SecondQuarter 2020 Financial Results

Revenue was approximately $629,000 compared to $728,000 in Q2 2019.

The Company’s backlog decreased to approximately $17.3 million as of June 30, 2020, as compared to approximately $17.6 million at December 31, 2019. The decrease in backlog is primarily attributable to work in progress or completed contracts during the first six months of 2020.

Gross profit was approximately $374,000 as compared to approximately $267,000 in Q2 2019.
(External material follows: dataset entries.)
-- ==== Sys2Proof/Tests/Slice0.lean ====
section
/-! SUPPORT. Tests: ill-formed terms that the check refuses, words of the manual that decode to what stands beside them, worked
figures of the manual, and for each statement a state that meets its hypotheses. -/

set_option Elab.async false

namespace Sys2Proof.Tests

open Sys2Proof Sys2Proof.Machine

/-! ### Ill-formed terms: one for each check of `Instr.Wf` -/

theorem test_wf_refuses_dies : ∀ i ∈ ([.flushComplete 7, .flushComplete 40, .zeroiseComplete 7, .reenumerateComplete 40,
    .layerFence 7 0, .coreRelease 7 0, .coreRelease 8 16, .lskewWrite 7 0 0, .lskewWrite 40 0 0, .linkCalibration 7 0,
    .linkCalibrationDone 7 0 0 0 false, .lstatClear 7 0 0, .lostevClear 40 0, .timedFlitArrival 7 0 .good 0 0 0,
    .timedFlitRelease 7 0, .untimedFlitArrival 7 0 .good 0, .uePacketReceive 32 ⟨.rud, false⟩, .cxlLinkDown 4 0,
    .cxlLinkDown 5 2] : List Instr), i.wf = false := by decide

theorem test_wf_refuses_cores : ∀ i ∈ ([.scratchpadCorrectableError 512 0, .scratchpadUncorrectableError 512 0,
    .copyParityError 512 0, .freezeEnd 384, .armedStart 512, .almanacStart 384, .almanacLimitExpiry 384, .frondStart 384,
    .itemStart 384, .frondEnd 384, .barrierTimeout 512 0, .barrierTimeout 0 4, .waitTimeout 0 4, .resultLanding 0 4 0,
    .bankWakeDone 0 0 0, .bankWakeDone 0 0 4, .bankWakeDone 0 4 1, .fenceComplete 512 0, .untimedChunkComplete 0 4 0 0,
    .migrationWritesApplied 0 4 0, .migrationCopyDone 0 4 0 none, .contextPreempt 0 4, .contextResume 0 4,
    .contextSave 512 0, .contextSaveDone 0 4, .contextRestore 0 4, .contextRestoreDone 512 0,
    .instructionStoreWrite 512 0 0 0, .instructionStoreWrite 0 64 0 0, .instructionStoreWrite 0 0 1024 0,
    .directoryWrite 0 64 0, .landingEntry 0 4, .freinoEntryTrap 512 0, .tkalignRelease 0 4,
    .sigWaitRepost 0 4] : List Instr), i.wf = false := by decide

theorem test_wf_refuses_numbers : ∀ i ∈ ([.put 256 0 [], .get 256 0 0, .fetchAndAdd 256 0 0, .compareAndSwap 256 0 0 0,
    .swap 256 0 0, .runReceive 64 (.ack 0), .runIdleClose 64, .runRetryExhausted ⟨64, 0⟩, .rekeyRequest ⟨64, .ask⟩,
    .getVersion 16 false, .getCapabilities ⟨16, none⟩, .negotiateAlgorithms ⟨16, none⟩ [], .getDigests ⟨16, none⟩, .getCertificate ⟨16, none⟩ 0 0 0,
    .challenge ⟨16, none⟩ 0 0 false, .getMeasurements 16 none 0 0 false 0 false, .keyExchange ⟨16, none⟩ 0 [] false, .finish 16 0 0,
    .endSession 16 0, .spdmUnsupportedRequest 16 0, .heartbeatTimeout 64, .keyHoldExpiry 256, .measuredLoad 256 [],
    .packetConsume 256 0, .packetConsume 0 16, .worldDrainComplete 256, .worldOpen 64 [], .almanacBindDeadline 256,
    .bindRecordWrite 256 0 0, .bindRecordWrite 0 8 0, .commit 256 0, .emptyBundle true false,
    .illegalEncoding 11] : List Instr), i.wf = false := by decide

theorem test_wf_refuses_scalar_forms : ∀ i ∈ ([.barL 0 7, .childLaunch 0 0 0 1, .mrep 0 0, .uLoop 0 0 0,
    .cpyBc 0 0 0 .ab 0 1, .ysetd 0 0 5 0 0 0 0, .ysetd 0 0 0 1 0 0 0, .ysetd 0 0 0 0 1 0 0, .ysetd 0 0 1 0 0 0 4096,
    .ysetd 0 0 1 0 0 64 0, .ld 0 .w256 .wb (.v 0) 0 0, .st 0 .w256 .sb 0 0 0 0, .st 0 .w256 .ab 0 6 0 0,
    .lds 0 .b8 .spb 0 false 0 0, .sts 0 .b8 .wb 0 0 0, .atom 0 .b32 .ab 0 .add 0 0 0, .atom 0 .b16 .lb 0 .add 0 0 0,
    .atom 0 .b64 .xb 0 .cas 1 0 0, .gst 0 .w256 0 6 0 0, .gatom 0 .b8 0 .add 0 0 0, .gatom 0 .b32 0 .cas 1 0 0,
    .mcst 0 .w256 0 7 0 0 0 0] : List Instr), i.wf = false := by decide

theorem test_wf_refuses_vector_formats : ∀ i ∈ ([.vadd 0 .w256 .t8 0 .rne (.v 0 0) (.v 0 0),
    .vadd 0 .w256 .i32 0 .rtz (.v 0 0) (.v 0 0), .vsub 0 .w256 .i8 0 .rup (.v 0 0) (.v 0 0),
    .vmul 0 .w256 .e8 0 .rne (.v 0 0) (.v 0 0), .vfma 0 .w256 .i32 0 .rne (.v 0 0) (.v 0 0) (.v 0 0),
    .vfnma 0 .w256 .t6 0 .rne (.v 0 0) (.v 0 0) (.v 0 0), .vadds 0 .w256 .f32 0 (.v 0 0) (.v 0 0),
    .vsubs 0 .w256 .bf16 0 (.v 0 0) (.v 0 0), .vmin 0 .w256 .t8 0 (.v 0 0) (.v 0 0), .vmax 0 .w256 .e8 0 (.v 0 0) (.v 0 0),
    .vabs 0 .w256 .n8 0 (.v 0 0), .vneg 0 .w256 .t6 0 (.v 0 0), .vshl 0 .w256 .f16 0 (.v 0 0) (.v 0 0),
    .vshr 0 .w256 .t8 0 (.v 0 0) (.v 0 0), .vsra 0 .w256 .n32 0 (.v 0 0) (.v 0 0), .vshli 0 .w256 .i8 0 8 (.v 0 0),
    .vshri 0 .w256 .f32 0 0 (.v 0 0), .vshri 0 .w256 .n32 0 32 (.v 0 0), .vsrai 0 .w256 .n8 0 0 (.v 0 0),
    .vsrai 0 .w256 .i16 0 16 (.v 0 0), .vcmp 0 .w256 .t8 0 .eq (.v 0 0) (.v 0 0), .vcvt 0 .w256 .f32 0 .rne false .f32 (.v 0 0),
    .vcvt 0 .w256 .e8 0 .rne false .f32 (.v 0 0), .vcvt 0 .w256 .f32 0 .rne false .e8 (.v 0 0),
    .vcvt 0 .w256 .i8 0 .rne true .f32 (.v 0 0), .vdup 0 .w256 .t6 0 0, .vrsum 0 .w256 .t8 0 (.v 0 0),
    .vrmax 0 .w256 .e8 0 (.v 0 0), .vrmin 0 .w256 .t6 0 (.v 0 0), .saAdd 0 .w256 .i32 0 (.v 0 0)] : List Instr),
    i.wf = false := by decide

theorem test_wf_refuses_ports : ∀ i ∈ ([.vadd 0 .w256 .f32 0 .rne (.v 0 6) (.v 0 0), .vadd 0 .w256 .f32 0 .rne (.v 0 0) (.v 0 7),
    .vsub 0 .w256 .f32 0 .rne (.v 0 6) (.v 0 0), .vmul 0 .w256 .f32 0 .rne (.v 0 0) (.v 0 6),
    .vfma 0 .w256 .f32 0 .rne (.v 0 0) (.v 0 0) (.v 0 6), .vfnma 0 .w256 .f32 0 .rne (.v 0 6) (.v 0 0) (.v 0 0),
    .vadds 0 .w256 .i8 0 (.v 0 6) (.v 0 0), .vsubs 0 .w256 .i8 0 (.v 0 0) (.v 0 6), .vmin 0 .w256 .i8 0 (.v 0 6) (.v 0 0),
    .vmax 0 .w256 .i8 0 (.v 0 0) (.v 0 6), .vabs 0 .w256 .i8 0 (.v 0 6), .vneg 0 .w256 .i8 0 (.v 0 6),
    .vand 0 .w256 0 (.v 0 6) (.v 0 0), .vor 0 .w256 0 (.v 0 0) (.v 0 6), .vxor 0 .w256 0 (.v 0 6) (.v 0 0),
    .vandn 0 .w256 0 (.v 0 0) (.v 0 6), .vshl 0 .w256 .i8 0 (.v 0 6) (.v 0 0), .vshr 0 .w256 .i8 0 (.v 0 0) (.v 0 6),
    .vsra 0 .w256 .i8 0 (.v 0 6) (.v 0 0), .vshli 0 .w256 .i8 0 0 (.v 0 6), .vshri 0 .w256 .i8 0 0 (.v 0 6),
    .vsrai 0 .w256 .i8 0 0 (.v 0 6), .vcmp 0 .w256 .i8 0 .eq (.v 0 6) (.v 0 0), .vsel 0 .w256 0 (.v 0 0) (.v 0 0) (.v 0 6),
    .vcvt 0 .w256 .f32 0 .rne false .i8 (.v 0 6), .vrsum 0 .w256 .f32 0 (.v 0 6), .vrmax 0 .w256 .f32 0 (.v 0 6),
    .vrmin 0 .w256 .f32 0 (.v 0 6), .saAdd 0 .w256 .f32 0 (.v 0 6)] : List Instr), i.wf = false := by decide

theorem test_wf_refuses_wide_transcendentals : ∀ i ∈ ([.expF 0 .w1024 0 (.v 0 0), .expR 0 .w1024 0 (.v 0 0),
    .exp2F 0 .w1024 0 (.v 0 0), .exp2R 0 .w1024 0 (.v 0 0), .log2F 0 .w1024 0 (.v 0 0), .log2R 0 .w1024 0 (.v 0 0),
    .rcpF 0 .w1024 0 (.v 0 0), .rcpR 0 .w1024 0 (.v 0 0), .rsqF 0 .w1024 0 (.v 0 0), .rsqR 0 .w1024 0 (.v 0 0),
    .sqrtF 0 .w1024 0 (.v 0 0), .sqrtR 0 .w1024 0 (.v 0 0), .tanhF 0 .w1024 0 (.v 0 0), .tanhR 0 .w1024 0 (.v 0 0),
    .sigmF 0 .w1024 0 (.v 0 0), .sigmR 0 .w1024 0 (.v 0 0), .sinF 0 .w1024 0 (.v 0 0), .sinR 0 .w1024 0 (.v 0 0),
    .cosF 0 .w1024 0 (.v 0 0), .cosR 0 .w1024 0 (.v 0 0)] : List Instr), i.wf = false := by decide

theorem test_wf_refuses_transcendental_ports : ∀ i ∈ ([.expF 0 .w256 0 (.v 0 6), .expR 0 .w256 0 (.v 0 6),
    .exp2F 0 .w256 0 (.v 0 6), .exp2R 0 .w256 0 (.v 0 6), .log2F 0 .w256 0 (.v 0 6), .log2R 0 .w256 0 (.v 0 6),
    .rcpF 0 .w256 0 (.v 0 6), .rcpR 0 .w256 0 (.v 0 6), .rsqF 0 .w256 0 (.v 0 6), .rsqR 0 .w256 0 (.v 0 6),
    .sqrtF 0 .w256 0 (.v 0 6), .sqrtR 0 .w256 0 (.v 0 6), .tanhF 0 .w256 0 (.v 0 6), .tanhR 0 .w256 0 (.v 0 6),
    .sigmF 0 .w256 0 (.v 0 6), .sigmR 0 .w256 0 (.v 0 6), .sinF 0 .w256 0 (.v 0 6), .sinR 0 .w256 0 (.v 0 6),
    .cosF 0 .w256 0 (.v 0 6), .cosR 0 .w256 0 (.v 0 6)] : List Instr), i.wf = false := by decide

theorem test_wf_refuses_rearrangements : ∀ i ∈ ([.xpack 0 .w1024 .t8 0 .f32 (.v 0 0) 0, .xpack 0 .w256 .i8 0 .f32 (.v 0 0) 0,
    .xpack 0 .w256 .t8 0 .i8 (.v 0 0) 0, .xpack 0 .w256 .t8 0 .f32 (.v 0 6) 0, .xunpack 0 .w1024 .f32 0 .t8 (.v 0 0) 0,
    .xunpack 0 .w256 .t8 0 .t8 (.v 0 0) 0, .xunpack 0 .w256 .f32 0 .f32 (.v 0 0) 0, .xunpack 0 .w256 .f32 0 .t8 (.v 0 7) 0,
    .xscale 0 .w1024 .f32 0 (.v 0 0) 0, .xscale 0 .w256 .i8 0 (.v 0 0) 0, .xscale 0 .w256 .f32 0 (.v 0 6) 0,
    .xmaxe 0 .w1024 .f32 0 .t8 (.v 0 0) (.v 0 0), .xmaxe 0 .w256 .i8 0 .t8 (.v 0 0) (.v 0 0),
    .xmaxe 0 .w256 .f32 0 .i8 (.v 0 0) (.v 0 0), .xmaxe 0 .w256 .f32 0 .t8 (.v 0 6) (.v 0 0),
    .xmaxe 0 .w256 .f32 0 .t8 (.v 0 0) (.v 0 6), .xperm 0 .w1024 .i8 0 (.v 0 0) (.v 0 0), .xperm 0 .w256 .f32 0 (.v 0 0) (.v 0 0),
    .xperm 0 .w256 .i8 0 (.v 0 6) (.v 0 0), .xrot 0 .w1024 .i8 0 (.v 0 0) 0, .xrot 0 .w256 .n8 0 (.v 0 0) 0,
    .xrot 0 .w256 .i8 0 (.v 0 6) 0, .xzip 0 .w1024 .i8 0 false (.v 0 0) (.v 0 0), .xzip 0 .w256 .t8 0 false (.v 0 0) (.v 0 0),
    .xzip 0 .w256 .i8 0 false (.v 0 6) (.v 0 0), .xunzip 0 .w1024 .i8 0 false (.v 0 0) (.v 0 0),
    .xunzip 0 .w256 .f16 0 false (.v 0 0) (.v 0 0), .xunzip 0 .w256 .i8 0 false (.v 0 0) (.v 0 7),
    .xtrans 0 .w1024 .i8 0 1 (.v 0 0), .xtrans 0 .w256 .f32 0 1 (.v 0 0), .xtrans 0 .w256 .i64 0 3 (.v 0 0),
    .xtrans 0 .w512 .i8 0 7 (.v 0 0), .xtrans 0 .w256 .i8 0 1 (.v 0 6), .saNrd 0 .w1024 .f32 0 (.v 0 0) 0,
    .saNrd 0 .w256 .t8 0 (.v 0 0) 0, .saNrd 0 .w512 .i32 0 (.v 0 0) 0, .saNrd 0 .w256 .f32 0 (.v 0 6) 0] : List Instr),
    i.wf = false := by decide

/-! ### Words: each list holds words written out from the moulds of 16 R356 to R361, 8 R185, 11 R238, R244, R253, 12 R259,
R263, R264, R268, 13 R296, 14 R320 and 19 R429, R443, R456, with the instructions they stand for. -/

theorem test_words_C_1 : ∀ x ∈ ([
    (0x02770000, 0, .br 3 23), (0x04028000, 0, .brx 0 5), (0x060113C0, 0, .call 0 1 2 30),
    (0x08015200, 0, .lsetup 0 2 5 2), (0x0BE00000, 0, .lend 15), (0x0C3F0000, 0, .lquit 1 31),
    (0x0E5FC610, 0, .callx 2 63 17 33), (0x100F0000, 0, .ret 0 30), (0x12180000, 0, .barL 0 6),
    (0x141FF800, 0, .tkalign 0 1023), (0x16849030, 0, .childLaunch 4 9 8 6), (0x18040201, 0, .sigDec 0 8 8 1),
    (0x1A048220, 0, .sigWait 0 9 8 0x20), (0x1C000000, 0, .fence 0 .c), (0x1C040000, 0, .fence 0 .d),
    (0x1C080000, 0, .fence 0 .col), (0x1C0C0000, 0, .fence 0 .pkg), (0x1C100000, 0, .fence 0 .fab),
    (0x20047FF8, 0, .cwait 0 8 4095), (0x2203C010, 0, .swait 0 7 0x401), (0x24B7DDE0, 0, .softwareTrap 5 0xBEEF),
    (0x26000000, 0, .halt 0), (0x28060000, 0, .rdsys 0 12 .ltrip), (0x28060080, 0, .rdsys 0 12 .lpass),
    (0x28060100, 0, .rdsys 0 12 .lrot), (0x28060180, 0, .rdsys 0 12 .ctxid), (0x28060200, 0, .rdsys 0 12 .coreid),
    (0x28060280, 0, .rdsys 0 12 .dieid), (0x28060300, 0, .rdsys 0 12 .world), (0x28060380, 0, .rdsys 0 12 .prof)] : List (Syllable × Syllable × Instr)),
    decodeSlot .C x.1 x.2.1 = .ok x.2.2 := by decide

theorem test_words_C_2 : ∀ x ∈ ([
    (0x28060400, 0, .rdsys 0 12 .wid), (0x28060480, 0, .rdsys 0 12 .wlay), (0x28060500, 0, .rdsys 0 12 .tslc),
    (0x28060580, 0, .rdsys 0 12 .dtime), (0x28060600, 0, .rdsys 0 12 .gtick), (0x28060680, 0, .rdsys 0 12 .qst),
    (0x28060700, 0, .rdsys 0 12 .vbank), (0x28060800, 0, .rdsys 0 12 .xcause), (0x28060880, 0, .rdsys 0 12 .xval),
    (0x28060900, 0, .rdsys 0 12 .xtok), (0x28060980, 0, .rdsys 0 12 .xcnt), (0x2AC18100, 0, .wrsys 6 3 .lrot),
    (0x2C000000, 0, .wfe 0), (0x30008E00, 0, .saSealC 0 1 7), (0x30008E80, 0, .saSealG 0 1 7),
    (0x30008F00, 0, .saSealP 0 1 7)] : List (Syllable × Syllable × Instr)),
    decodeSlot .C x.1 x.2.1 = .ok x.2.2 := by decide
Operating expenses decreased by approximately $24,000 to approximately $1.21 million in Q2 2020 compared to approximately $1.24 million in Q2 2019. The decrease was driven by a reduction in payroll and related expenses of approximately $253,000 and a reduction in marketing and business development expense of approximately $53,000, which was partially offset by an increase in general and administrative expenses, primarily due to higher legal fees and consulting expenses, of $260,000.

Net loss totaled approximately $838,000, or $(0.16) per basic and diluted share, compared to a net loss of approximately $972,000, or $(4.02) per basic and diluted share, in Q2 2019.

Adjusted EBITDA loss was approximately $533,000 compared to an Adjusted EBITDA loss of approximately $755,000 in Q2 2019. See below under the heading “Use of Non-GAAP Financial Information” for a discussion of Adjusted EBITDA and a reconciliation of such measure to the most comparable measure calculated under U.S. generally accepted accounting principles (“GAAP”).


BalanceSheet

Cash and cash equivalents at June 30, 2020 totaled approximately $16.1 million, as compared to approximately $1.6 million at December 31, 2019.

Further details about the Company’s results will be available in its Quarterly Report on Form 10-Q, accessible in the investor relations section of the Company’s website at www.sgblocks.com and through the U.S. Securities and Exchange Commission’s website.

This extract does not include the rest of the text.